Task item: Only one portion of the data is to be written out: from the line bearing "rw [Key.le, h'.least _ hx] at h1" through the line bearing "(hp : q.Perm q') : t = t' := by". Write it exactly as it appears.
Top of Data listing
-- ==== Sys2Proof/Laws/Builder.lean ====
section
/-! SUPPORT. The merge loop against the merge rule `Merges` of 41_huffman.md R98. -/

namespace Sys2Proof.Machine

theorem TakesLeast.perm {q q' rest : List QNode} {x : QNode} (h : TakesLeast q x rest) (hp : q.Perm q') :
    TakesLeast q' x rest := ⟨hp.symm.trans h.members, h.least⟩

/-- The least node is one, and what is left has the same members. -/
theorem TakesLeast.unique {q q' rest rest' : List QNode} {x x' : QNode} (h : TakesLeast q x rest)
    (h' : TakesLeast q' x' rest') (hp : q.Perm q') : x = x' ∧ rest.Perm rest' := by
  have hm : (x :: rest).Perm (x' :: rest') := h.members.symm.trans (hp.trans h'.members)
  have hx : x = x' := by
    rcases List.mem_cons.1 (hm.mem_iff.1 List.mem_cons_self) with hx | hx
    · exact hx
    · rcases List.mem_cons.1 (hm.mem_iff.2 List.mem_cons_self) with hx' | hx'
      · exact hx'.symm
      · have h1 := Key.le_of_less (h.least _ hx')
        rw [Key.le, h'.least _ hx] at h1
        cases h1
  subst hx
  exact ⟨rfl, hm.cons_inv⟩

theorem Merges.perm {j : Nat} {q q' : List QNode} {t : DTree} (h : Merges j q t) (hp : q.Perm q') : Merges j q' t := by
  cases h with
  | last j x =>
    rw [List.perm_singleton.1 hp.symm]
    exact .last j x
  | merge h1 h2 h3 => exact .merge (h1.perm hp) h2 h3

/-- The rule gives one tree. -/
theorem Merges.unique {j : Nat} {q q' : List QNode} {t t' : DTree} (h : Merges j q t) (h' : Merges j q' t')
    (hp : q.Perm q') : t = t' := by
  induction h generalizing q' t' with
  | last j x =>
    cases h' with
    | last _ y => rw [List.singleton_perm_singleton.1 hp]
    | merge h1 h2 _ =>
      have hl := (hp.trans h1.members).length_eq
      have hl2 := h2.members.length_eq
      simp only [List.length_cons, List.length_nil] at hl hl2
      omega
  | merge h1 h2 _ ih =>
    cases h' with
    | last _ y =>
      have hl := (hp.symm.trans h1.members).length_eq
      have hl2 := h2.members.length_eq
      simp only [List.length_cons, List.length_nil] at hl hl2
      omega
    | merge h1' h2' h3' =>
      obtain ⟨rfl, hr⟩ := h1.unique h1' hp
      obtain ⟨rfl, hr⟩ := h2.unique h2' hr
      exact ih h3' (hr.cons _)

/-- The keys of a collection before merge `j`: no two are equal, and a merged node's number is below `j`. -/
structure KeysOk (j : Nat) (q : List QNode) : Prop where
  different : (q.map (fun x => x.key)).Nodup
  numbered : ∀ x ∈ q, x.key.kind = 0 ∨ (x.key.kind = 1 ∧ x.key.rank < j)

theorem KeysOk.perm {j : Nat} {q q' : List QNode} (h : KeysOk j q) (hp : q.Perm q') : KeysOk j q' :=
  ⟨(hp.map _).nodup_iff.1 h.different, fun x hx => h.numbered x (hp.mem_iff.2 hx)⟩

theorem keysOk_leaves {freq : List (Nat × Nat)} (h : Rising freq) : KeysOk 0 (leafQueue freq) := by
  refine KeysOk.perm ⟨?_, fun x hx => ?_⟩ (leafQueue_perm freq).symm
  · rw [List.map_map, List.nodup_iff_pairwise_ne, List.pairwise_map]
    refine h.imp fun {d e} hde heq => ?_
    have := congrArg Key.rank heq
    simp only [Function.comp, leafNode] at this
    omega
  · obtain ⟨e, _, rfl⟩ := List.mem_map.1 hx
    exact .inl rfl

theorem keysOk_merge {j : Nat} {x y : QNode} {q : List QNode} (h : KeysOk j (x :: y :: q)) :
    KeysOk (j + 1) (insertNode (mergeNode j x y) q) := by
  refine KeysOk.perm ⟨?_, fun z hz => ?_⟩ (insertNode_perm _ q).symm
  · rw [List.map_cons, List.nodup_cons]
    refine ⟨fun hm => ?_, (List.nodup_cons.1 (List.nodup_cons.1 h.different).2).2⟩
    obtain ⟨z, hz, heq⟩ := List.mem_map.1 hm
    have h1 := congrArg Key.kind heq
    have h2 := congrArg Key.rank heq
    have := h.numbered z (by simp [hz])
    simp only [mergeNode] at h1 h2
    omega
  · rcases List.mem_cons.1 hz with rfl | hz
    · exact .inr ⟨rfl, Nat.lt_succ_self j⟩
    · rcases h.numbered z (by simp [hz]) with h0 | ⟨h1, h2⟩
      · exact .inl h0
      · exact .inr ⟨h1, by omega⟩

/-- The head of a collection in key order is its node with the least key. -/
theorem takesLeast_head {j : Nat} {x : QNode} {q : List QNode} (hs : Sorted (x :: q)) (hk : KeysOk j (x :: q)) :
    TakesLeast (x :: q) x q := by
  refine ⟨List.Perm.refl _, fun y hy => ?_⟩
  have h1 := (List.pairwise_cons.1 hs).1 y hy
  have h2 : x.key ≠ y.key := fun heq =>
    (List.nodup_cons.1 hk.different).1 (List.mem_map.2 ⟨y, hy, heq.symm⟩)
  rw [Key.le, Bool.eq_false_iff, ne_eq, Key.less_iff] at h1
  rw [Key.less_iff]
  by_contra hn
  refine h2 ?_
  cases hx : x.key
  cases hy : y.key
  simp only [hx, hy] at h1 hn
  simp only [Key.mk.injEq]
  omega

/-- The merge loop follows the merge rule. -/
theorem mergeAll_merges {fuel j : Nat} {q : List QNode} {t : DTree} (h : mergeAll fuel j q = some t) (hs : Sorted q)
    (hk : KeysOk j q) : Merges j q t := by
  induction fuel generalizing j q with
  | zero =>
    match q, h with
    | [x], h =>
      cases h
      exact .last j x
  | succ fuel ih =>
    match q, h with
    | [x], h =>
      cases h
      exact .last j x
    | x :: y :: q, h =>
      have hs1 := (List.pairwise_cons.1 hs).2
      have hk1 : KeysOk j (y :: q) :=
        ⟨(List.nodup_cons.1 hk.different).2, fun z hz => hk.numbered z (List.mem_cons_of_mem _ hz)⟩
      have := ih h (insertNode_sorted _ (List.pairwise_cons.1 hs1).2) (keysOk_merge hk)
      exact .merge (takesLeast_head hs hk) (takesLeast_head hs1 hk1) (this.perm (insertNode_perm _ q))

end Sys2Proof.Machine
end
Bottom of Data listing
Written solution:
        rw [Key.le, h'.least _ hx] at h1
        cases h1
  subst hx
  exact ⟨rfl, hm.cons_inv⟩

theorem Merges.perm {j : Nat} {q q' : List QNode} {t : DTree} (h : Merges j q t) (hp : q.Perm q') : Merges j q' t := by
  cases h with
  | last j x =>
    rw [List.perm_singleton.1 hp.symm]
    exact .last j x
  | merge h1 h2 h3 => exact .merge (h1.perm hp) h2 h3

/-- The rule gives one tree. -/
theorem Merges.unique {j : Nat} {q q' : List QNode} {t t' : DTree} (h : Merges j q t) (h' : Merges j q' t')
    (hp : q.Perm q') : t = t' := by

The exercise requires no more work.